◆ WHAT THE EXERCISE ASKS: Please repeat, exactly as written, the line containing "interface has it. -/" and every line after it through the end of the records below.

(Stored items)
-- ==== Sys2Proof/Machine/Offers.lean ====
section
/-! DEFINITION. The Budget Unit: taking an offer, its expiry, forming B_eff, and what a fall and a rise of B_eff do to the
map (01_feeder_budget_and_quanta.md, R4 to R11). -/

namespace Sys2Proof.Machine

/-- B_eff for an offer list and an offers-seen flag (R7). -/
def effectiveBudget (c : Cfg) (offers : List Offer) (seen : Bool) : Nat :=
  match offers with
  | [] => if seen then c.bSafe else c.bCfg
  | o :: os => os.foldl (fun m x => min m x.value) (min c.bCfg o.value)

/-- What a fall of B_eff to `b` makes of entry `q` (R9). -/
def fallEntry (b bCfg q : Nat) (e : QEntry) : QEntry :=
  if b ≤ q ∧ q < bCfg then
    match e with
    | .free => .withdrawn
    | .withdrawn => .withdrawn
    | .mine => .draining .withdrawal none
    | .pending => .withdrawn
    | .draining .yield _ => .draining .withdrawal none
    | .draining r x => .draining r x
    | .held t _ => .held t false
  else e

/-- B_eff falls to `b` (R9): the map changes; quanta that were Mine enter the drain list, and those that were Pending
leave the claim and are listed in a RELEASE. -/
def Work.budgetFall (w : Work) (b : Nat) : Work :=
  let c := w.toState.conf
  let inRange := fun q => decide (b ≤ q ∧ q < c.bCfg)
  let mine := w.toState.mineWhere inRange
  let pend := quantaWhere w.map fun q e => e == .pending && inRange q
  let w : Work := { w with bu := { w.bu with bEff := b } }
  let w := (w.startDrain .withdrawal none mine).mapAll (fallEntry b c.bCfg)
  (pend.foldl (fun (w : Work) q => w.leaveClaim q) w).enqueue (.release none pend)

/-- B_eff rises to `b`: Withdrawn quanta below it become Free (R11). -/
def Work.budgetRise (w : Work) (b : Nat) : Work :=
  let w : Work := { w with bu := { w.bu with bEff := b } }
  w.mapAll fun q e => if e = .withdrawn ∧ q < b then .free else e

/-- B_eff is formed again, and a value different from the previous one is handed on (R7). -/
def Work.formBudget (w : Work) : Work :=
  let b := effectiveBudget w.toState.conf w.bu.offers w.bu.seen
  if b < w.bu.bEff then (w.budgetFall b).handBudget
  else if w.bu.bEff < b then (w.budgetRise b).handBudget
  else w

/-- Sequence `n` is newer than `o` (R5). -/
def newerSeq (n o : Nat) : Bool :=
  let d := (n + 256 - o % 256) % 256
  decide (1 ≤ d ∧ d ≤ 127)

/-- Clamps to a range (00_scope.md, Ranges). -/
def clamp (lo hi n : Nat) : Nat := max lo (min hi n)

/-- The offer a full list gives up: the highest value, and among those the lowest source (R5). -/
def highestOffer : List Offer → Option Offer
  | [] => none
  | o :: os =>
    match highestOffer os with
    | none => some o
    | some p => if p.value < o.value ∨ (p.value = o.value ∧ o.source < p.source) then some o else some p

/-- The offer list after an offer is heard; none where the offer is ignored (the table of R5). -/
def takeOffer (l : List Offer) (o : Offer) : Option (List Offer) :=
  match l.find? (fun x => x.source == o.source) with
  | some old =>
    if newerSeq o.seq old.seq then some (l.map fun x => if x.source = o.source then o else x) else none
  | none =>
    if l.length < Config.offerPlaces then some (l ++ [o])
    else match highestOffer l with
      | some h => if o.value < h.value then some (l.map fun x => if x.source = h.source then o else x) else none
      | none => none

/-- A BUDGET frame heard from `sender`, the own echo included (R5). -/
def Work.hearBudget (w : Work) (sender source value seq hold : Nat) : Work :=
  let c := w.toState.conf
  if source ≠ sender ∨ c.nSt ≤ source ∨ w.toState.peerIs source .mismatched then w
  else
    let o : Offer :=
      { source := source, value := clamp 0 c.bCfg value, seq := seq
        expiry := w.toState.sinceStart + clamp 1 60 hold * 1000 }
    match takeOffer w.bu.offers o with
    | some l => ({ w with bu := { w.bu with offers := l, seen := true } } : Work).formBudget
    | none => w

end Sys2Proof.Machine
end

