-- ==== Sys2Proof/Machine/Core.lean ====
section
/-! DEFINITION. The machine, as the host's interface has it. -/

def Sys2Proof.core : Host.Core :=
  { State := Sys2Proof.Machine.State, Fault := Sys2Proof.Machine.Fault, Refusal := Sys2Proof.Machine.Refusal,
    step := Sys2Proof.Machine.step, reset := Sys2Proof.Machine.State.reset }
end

◆ SOLUTION BELOW:
/-! DEFINITION. The machine, as the host's interface has it. -/

def Sys2Proof.core : Host.Core :=
  { State := Sys2Proof.Machine.State, Fault := Sys2Proof.Machine.Fault, Refusal := Sys2Proof.Machine.Refusal,
    step := Sys2Proof.Machine.step, reset := Sys2Proof.Machine.State.reset }
end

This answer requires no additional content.